## Assignment
Beginning with the first line below, please restate each line exactly, down to and including the line containing "def QueueContext.next? (c".

┌────────

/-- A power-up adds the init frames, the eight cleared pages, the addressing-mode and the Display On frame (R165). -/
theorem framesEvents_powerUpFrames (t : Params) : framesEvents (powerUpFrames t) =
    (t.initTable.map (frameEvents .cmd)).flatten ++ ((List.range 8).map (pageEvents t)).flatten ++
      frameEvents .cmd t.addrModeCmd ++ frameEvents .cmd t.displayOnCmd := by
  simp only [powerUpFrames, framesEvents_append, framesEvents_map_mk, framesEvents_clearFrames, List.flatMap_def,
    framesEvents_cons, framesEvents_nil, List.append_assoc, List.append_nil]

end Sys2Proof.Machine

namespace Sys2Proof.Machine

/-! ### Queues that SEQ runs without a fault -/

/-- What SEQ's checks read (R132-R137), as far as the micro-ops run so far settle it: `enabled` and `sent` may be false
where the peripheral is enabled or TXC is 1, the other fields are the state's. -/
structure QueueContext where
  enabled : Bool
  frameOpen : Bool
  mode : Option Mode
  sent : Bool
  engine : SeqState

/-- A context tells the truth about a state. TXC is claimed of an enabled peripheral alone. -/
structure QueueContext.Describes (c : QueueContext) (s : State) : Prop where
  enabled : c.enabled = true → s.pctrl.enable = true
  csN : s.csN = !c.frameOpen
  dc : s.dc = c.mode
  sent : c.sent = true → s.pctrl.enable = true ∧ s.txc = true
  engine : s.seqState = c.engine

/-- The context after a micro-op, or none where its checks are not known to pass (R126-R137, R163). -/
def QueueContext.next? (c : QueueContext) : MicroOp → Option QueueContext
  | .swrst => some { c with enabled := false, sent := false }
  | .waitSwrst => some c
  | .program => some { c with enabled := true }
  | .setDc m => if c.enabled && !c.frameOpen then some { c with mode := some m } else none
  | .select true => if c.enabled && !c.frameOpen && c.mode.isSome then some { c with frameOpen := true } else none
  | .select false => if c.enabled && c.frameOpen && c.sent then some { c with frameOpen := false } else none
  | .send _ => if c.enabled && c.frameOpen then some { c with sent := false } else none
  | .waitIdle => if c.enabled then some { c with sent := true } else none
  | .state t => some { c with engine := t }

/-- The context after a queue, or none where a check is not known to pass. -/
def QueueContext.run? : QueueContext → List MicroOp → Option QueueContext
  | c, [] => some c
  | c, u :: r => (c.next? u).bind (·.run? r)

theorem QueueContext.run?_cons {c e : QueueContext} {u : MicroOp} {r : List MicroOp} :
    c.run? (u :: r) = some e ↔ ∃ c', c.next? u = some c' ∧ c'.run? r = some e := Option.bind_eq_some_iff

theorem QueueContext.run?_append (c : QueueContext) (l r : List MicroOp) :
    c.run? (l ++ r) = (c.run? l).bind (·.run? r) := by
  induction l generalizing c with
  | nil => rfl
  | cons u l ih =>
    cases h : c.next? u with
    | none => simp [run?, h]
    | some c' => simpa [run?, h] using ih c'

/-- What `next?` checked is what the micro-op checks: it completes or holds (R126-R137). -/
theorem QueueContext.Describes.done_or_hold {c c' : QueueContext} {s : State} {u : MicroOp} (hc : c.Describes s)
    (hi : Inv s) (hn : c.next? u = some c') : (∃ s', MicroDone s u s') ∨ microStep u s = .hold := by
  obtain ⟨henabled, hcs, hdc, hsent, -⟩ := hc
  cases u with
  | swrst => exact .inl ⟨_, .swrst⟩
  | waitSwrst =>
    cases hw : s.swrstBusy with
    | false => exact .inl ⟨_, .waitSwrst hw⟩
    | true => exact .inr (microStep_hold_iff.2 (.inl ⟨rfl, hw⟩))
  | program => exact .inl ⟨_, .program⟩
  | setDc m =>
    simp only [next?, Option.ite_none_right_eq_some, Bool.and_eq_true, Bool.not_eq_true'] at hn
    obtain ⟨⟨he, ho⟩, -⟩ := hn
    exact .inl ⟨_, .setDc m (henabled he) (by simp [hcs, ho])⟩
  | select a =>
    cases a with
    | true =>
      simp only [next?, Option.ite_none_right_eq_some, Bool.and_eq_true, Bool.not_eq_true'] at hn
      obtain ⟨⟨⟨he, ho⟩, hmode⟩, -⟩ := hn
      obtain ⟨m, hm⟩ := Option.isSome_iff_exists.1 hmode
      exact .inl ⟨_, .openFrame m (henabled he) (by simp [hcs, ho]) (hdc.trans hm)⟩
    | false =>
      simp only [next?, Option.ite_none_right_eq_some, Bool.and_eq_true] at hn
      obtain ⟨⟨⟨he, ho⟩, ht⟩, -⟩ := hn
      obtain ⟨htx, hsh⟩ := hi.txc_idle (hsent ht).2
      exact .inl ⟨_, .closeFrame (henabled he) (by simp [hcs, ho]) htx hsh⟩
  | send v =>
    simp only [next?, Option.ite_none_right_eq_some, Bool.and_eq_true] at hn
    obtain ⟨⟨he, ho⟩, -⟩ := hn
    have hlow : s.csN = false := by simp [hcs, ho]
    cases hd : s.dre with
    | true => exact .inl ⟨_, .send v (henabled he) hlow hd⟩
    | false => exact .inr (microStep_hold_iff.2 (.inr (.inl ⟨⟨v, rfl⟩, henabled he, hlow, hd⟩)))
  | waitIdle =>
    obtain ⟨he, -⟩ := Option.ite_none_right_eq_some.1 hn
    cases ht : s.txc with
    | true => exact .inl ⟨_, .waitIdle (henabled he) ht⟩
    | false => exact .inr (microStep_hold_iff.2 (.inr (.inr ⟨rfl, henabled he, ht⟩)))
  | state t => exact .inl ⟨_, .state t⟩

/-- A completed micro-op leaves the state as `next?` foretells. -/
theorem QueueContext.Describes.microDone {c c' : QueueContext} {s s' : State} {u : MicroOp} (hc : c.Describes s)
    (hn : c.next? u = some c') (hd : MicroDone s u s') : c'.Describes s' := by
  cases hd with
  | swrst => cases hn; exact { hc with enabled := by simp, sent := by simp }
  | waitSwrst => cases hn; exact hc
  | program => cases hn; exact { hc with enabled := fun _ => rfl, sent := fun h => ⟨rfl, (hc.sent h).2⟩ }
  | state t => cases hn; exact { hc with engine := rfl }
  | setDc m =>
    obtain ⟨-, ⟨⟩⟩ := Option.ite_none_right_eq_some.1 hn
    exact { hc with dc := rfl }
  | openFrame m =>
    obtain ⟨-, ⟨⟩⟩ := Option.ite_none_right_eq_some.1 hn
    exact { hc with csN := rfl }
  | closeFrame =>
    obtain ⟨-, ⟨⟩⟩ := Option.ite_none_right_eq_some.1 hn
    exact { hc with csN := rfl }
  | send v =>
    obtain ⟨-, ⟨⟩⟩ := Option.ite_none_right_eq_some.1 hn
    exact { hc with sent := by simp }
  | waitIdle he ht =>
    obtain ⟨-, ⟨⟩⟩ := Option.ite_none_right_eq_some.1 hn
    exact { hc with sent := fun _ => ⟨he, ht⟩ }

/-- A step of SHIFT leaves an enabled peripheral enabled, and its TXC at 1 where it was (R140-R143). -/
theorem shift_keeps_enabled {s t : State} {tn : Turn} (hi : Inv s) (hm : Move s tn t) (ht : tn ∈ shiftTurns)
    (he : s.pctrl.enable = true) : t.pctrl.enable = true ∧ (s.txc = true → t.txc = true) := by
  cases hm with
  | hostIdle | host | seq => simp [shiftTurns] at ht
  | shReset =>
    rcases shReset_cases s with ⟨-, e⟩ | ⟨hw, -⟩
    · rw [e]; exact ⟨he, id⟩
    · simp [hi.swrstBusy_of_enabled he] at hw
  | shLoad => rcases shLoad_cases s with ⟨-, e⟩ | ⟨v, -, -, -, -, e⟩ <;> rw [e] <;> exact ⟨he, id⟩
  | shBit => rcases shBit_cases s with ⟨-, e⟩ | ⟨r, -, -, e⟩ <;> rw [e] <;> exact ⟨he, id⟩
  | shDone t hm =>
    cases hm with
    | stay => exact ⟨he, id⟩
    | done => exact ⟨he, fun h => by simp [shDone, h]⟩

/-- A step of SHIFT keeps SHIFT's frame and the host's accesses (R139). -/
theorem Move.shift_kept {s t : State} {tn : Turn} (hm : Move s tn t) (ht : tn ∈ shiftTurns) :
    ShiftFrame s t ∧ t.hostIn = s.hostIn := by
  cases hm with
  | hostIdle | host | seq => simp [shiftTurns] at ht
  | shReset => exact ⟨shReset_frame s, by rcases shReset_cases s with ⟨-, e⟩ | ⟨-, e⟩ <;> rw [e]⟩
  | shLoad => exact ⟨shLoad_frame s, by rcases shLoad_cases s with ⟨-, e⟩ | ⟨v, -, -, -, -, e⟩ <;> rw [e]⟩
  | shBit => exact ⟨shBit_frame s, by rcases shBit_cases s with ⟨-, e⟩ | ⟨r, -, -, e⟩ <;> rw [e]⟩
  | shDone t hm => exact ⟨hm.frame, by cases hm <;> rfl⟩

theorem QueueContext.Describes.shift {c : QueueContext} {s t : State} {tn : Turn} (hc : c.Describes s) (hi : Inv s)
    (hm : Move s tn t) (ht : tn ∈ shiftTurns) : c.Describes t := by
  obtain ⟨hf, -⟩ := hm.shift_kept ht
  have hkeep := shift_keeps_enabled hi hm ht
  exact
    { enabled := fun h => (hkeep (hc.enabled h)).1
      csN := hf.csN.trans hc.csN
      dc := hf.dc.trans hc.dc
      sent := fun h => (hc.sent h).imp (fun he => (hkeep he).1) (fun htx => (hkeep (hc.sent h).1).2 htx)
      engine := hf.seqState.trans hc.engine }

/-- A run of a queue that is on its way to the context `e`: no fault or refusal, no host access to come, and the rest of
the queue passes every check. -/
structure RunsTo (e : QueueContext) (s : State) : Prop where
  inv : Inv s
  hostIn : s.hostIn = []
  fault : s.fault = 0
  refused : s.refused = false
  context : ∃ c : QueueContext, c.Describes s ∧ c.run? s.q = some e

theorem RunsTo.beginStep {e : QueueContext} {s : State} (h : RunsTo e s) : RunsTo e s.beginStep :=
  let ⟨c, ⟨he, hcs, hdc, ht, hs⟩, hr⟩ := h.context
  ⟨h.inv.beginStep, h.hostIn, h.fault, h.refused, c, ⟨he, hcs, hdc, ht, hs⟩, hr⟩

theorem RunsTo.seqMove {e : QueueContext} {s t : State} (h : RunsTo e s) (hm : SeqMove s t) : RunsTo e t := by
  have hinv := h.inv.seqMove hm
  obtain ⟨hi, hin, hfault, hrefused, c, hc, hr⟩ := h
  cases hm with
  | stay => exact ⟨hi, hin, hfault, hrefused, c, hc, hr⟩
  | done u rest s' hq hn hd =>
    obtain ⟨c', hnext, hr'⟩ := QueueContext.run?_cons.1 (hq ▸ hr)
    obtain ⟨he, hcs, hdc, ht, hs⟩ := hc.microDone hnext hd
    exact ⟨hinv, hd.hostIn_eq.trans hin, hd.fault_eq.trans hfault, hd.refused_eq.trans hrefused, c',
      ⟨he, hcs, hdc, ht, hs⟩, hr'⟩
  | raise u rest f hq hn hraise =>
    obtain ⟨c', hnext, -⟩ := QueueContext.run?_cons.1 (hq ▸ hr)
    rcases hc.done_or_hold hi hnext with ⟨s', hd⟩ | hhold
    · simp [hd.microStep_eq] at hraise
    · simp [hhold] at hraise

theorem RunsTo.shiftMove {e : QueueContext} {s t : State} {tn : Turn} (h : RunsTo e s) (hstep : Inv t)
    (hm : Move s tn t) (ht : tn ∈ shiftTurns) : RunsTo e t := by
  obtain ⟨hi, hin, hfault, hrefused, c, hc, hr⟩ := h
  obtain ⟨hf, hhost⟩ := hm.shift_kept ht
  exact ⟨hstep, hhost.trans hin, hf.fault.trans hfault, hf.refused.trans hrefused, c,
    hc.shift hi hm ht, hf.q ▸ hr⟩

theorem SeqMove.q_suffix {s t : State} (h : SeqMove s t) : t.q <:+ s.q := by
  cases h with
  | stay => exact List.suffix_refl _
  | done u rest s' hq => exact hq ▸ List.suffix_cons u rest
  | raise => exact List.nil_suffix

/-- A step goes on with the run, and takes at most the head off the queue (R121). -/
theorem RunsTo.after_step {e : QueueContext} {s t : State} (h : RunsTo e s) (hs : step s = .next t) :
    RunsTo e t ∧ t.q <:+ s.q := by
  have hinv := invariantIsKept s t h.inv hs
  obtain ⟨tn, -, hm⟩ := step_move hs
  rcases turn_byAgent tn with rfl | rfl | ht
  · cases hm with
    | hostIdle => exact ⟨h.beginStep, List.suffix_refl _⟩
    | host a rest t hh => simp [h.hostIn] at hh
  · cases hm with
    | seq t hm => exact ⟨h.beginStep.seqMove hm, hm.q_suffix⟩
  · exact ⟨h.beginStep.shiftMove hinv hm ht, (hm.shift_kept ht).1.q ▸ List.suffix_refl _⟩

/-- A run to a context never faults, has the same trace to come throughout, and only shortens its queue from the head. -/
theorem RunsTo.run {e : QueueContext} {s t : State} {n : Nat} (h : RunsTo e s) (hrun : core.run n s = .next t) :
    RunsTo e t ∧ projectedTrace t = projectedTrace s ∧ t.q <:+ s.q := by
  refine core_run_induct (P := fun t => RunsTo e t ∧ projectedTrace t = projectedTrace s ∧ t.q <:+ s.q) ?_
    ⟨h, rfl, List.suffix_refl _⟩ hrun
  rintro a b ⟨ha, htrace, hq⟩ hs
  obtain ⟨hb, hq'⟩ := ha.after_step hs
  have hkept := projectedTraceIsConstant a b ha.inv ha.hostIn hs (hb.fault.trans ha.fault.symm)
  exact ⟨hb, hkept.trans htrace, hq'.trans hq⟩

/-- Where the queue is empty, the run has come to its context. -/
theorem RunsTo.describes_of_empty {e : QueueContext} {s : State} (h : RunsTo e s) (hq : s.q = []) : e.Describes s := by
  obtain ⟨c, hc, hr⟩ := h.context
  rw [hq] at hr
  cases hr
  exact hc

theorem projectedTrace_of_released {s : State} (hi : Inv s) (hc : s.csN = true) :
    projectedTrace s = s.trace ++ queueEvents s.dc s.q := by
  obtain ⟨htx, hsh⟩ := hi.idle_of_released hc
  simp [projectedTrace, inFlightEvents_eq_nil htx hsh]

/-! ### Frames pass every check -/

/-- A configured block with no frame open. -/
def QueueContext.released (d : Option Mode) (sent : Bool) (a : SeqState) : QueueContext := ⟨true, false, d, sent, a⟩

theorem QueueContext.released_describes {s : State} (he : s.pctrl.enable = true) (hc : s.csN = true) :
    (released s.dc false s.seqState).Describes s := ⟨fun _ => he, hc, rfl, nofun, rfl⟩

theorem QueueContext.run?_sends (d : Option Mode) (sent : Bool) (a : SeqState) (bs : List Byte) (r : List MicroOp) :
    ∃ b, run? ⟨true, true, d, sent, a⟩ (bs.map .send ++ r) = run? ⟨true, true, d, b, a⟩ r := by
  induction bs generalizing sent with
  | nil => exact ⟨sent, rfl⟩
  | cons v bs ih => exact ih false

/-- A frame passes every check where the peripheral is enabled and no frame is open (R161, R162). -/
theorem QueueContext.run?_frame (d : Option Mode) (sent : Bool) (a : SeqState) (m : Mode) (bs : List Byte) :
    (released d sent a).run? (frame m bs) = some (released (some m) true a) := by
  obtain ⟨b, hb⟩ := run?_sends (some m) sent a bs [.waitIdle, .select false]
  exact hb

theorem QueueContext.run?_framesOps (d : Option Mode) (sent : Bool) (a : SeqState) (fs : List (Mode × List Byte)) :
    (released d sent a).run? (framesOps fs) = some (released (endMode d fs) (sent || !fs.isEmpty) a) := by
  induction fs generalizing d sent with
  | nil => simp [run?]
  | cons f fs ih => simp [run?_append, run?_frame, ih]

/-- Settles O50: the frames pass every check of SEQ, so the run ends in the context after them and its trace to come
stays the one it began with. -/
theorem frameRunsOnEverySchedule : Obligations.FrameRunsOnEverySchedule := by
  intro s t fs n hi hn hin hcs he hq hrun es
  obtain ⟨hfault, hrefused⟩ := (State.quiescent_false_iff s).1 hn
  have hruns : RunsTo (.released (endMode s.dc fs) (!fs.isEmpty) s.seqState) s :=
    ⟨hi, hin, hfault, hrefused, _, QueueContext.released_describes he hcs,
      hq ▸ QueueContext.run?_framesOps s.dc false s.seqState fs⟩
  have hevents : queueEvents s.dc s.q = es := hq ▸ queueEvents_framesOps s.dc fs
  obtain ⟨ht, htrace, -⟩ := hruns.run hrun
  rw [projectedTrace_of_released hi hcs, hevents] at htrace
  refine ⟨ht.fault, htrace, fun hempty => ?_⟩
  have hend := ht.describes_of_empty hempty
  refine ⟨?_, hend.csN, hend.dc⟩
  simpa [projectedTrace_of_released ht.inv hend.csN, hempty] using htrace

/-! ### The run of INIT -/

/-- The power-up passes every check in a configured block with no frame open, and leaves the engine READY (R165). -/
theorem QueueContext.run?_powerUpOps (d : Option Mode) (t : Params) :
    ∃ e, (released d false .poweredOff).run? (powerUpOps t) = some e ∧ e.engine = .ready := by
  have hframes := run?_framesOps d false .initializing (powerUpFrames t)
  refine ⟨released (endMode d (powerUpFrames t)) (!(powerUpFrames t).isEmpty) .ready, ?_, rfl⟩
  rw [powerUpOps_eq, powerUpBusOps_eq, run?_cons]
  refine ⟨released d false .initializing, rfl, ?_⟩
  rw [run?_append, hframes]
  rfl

└────────

## Answer area
/-- A power-up adds the init frames, the eight cleared pages, the addressing-mode and the Display On frame (R165). -/
theorem framesEvents_powerUpFrames (t : Params) : framesEvents (powerUpFrames t) =
    (t.initTable.map (frameEvents .cmd)).flatten ++ ((List.range 8).map (pageEvents t)).flatten ++
      frameEvents .cmd t.addrModeCmd ++ frameEvents .cmd t.displayOnCmd := by
  simp only [powerUpFrames, framesEvents_append, framesEvents_map_mk, framesEvents_clearFrames, List.flatMap_def,
    framesEvents_cons, framesEvents_nil, List.append_assoc, List.append_nil]

end Sys2Proof.Machine

namespace Sys2Proof.Machine

/-! ### Queues that SEQ runs without a fault -/

/-- What SEQ's checks read (R132-R137), as far as the micro-ops run so far settle it: `enabled` and `sent` may be false
where the peripheral is enabled or TXC is 1, the other fields are the state's. -/
structure QueueContext where
  enabled : Bool
  frameOpen : Bool
  mode : Option Mode
  sent : Bool
  engine : SeqState

/-- A context tells the truth about a state. TXC is claimed of an enabled peripheral alone. -/
structure QueueContext.Describes (c : QueueContext) (s : State) : Prop where
  enabled : c.enabled = true → s.pctrl.enable = true
  csN : s.csN = !c.frameOpen
  dc : s.dc = c.mode
  sent : c.sent = true → s.pctrl.enable = true ∧ s.txc = true
  engine : s.seqState = c.engine

/-- The context after a micro-op, or none where its checks are not known to pass (R126-R137, R163). -/
def QueueContext.next? (c : QueueContext) : MicroOp → Option QueueContext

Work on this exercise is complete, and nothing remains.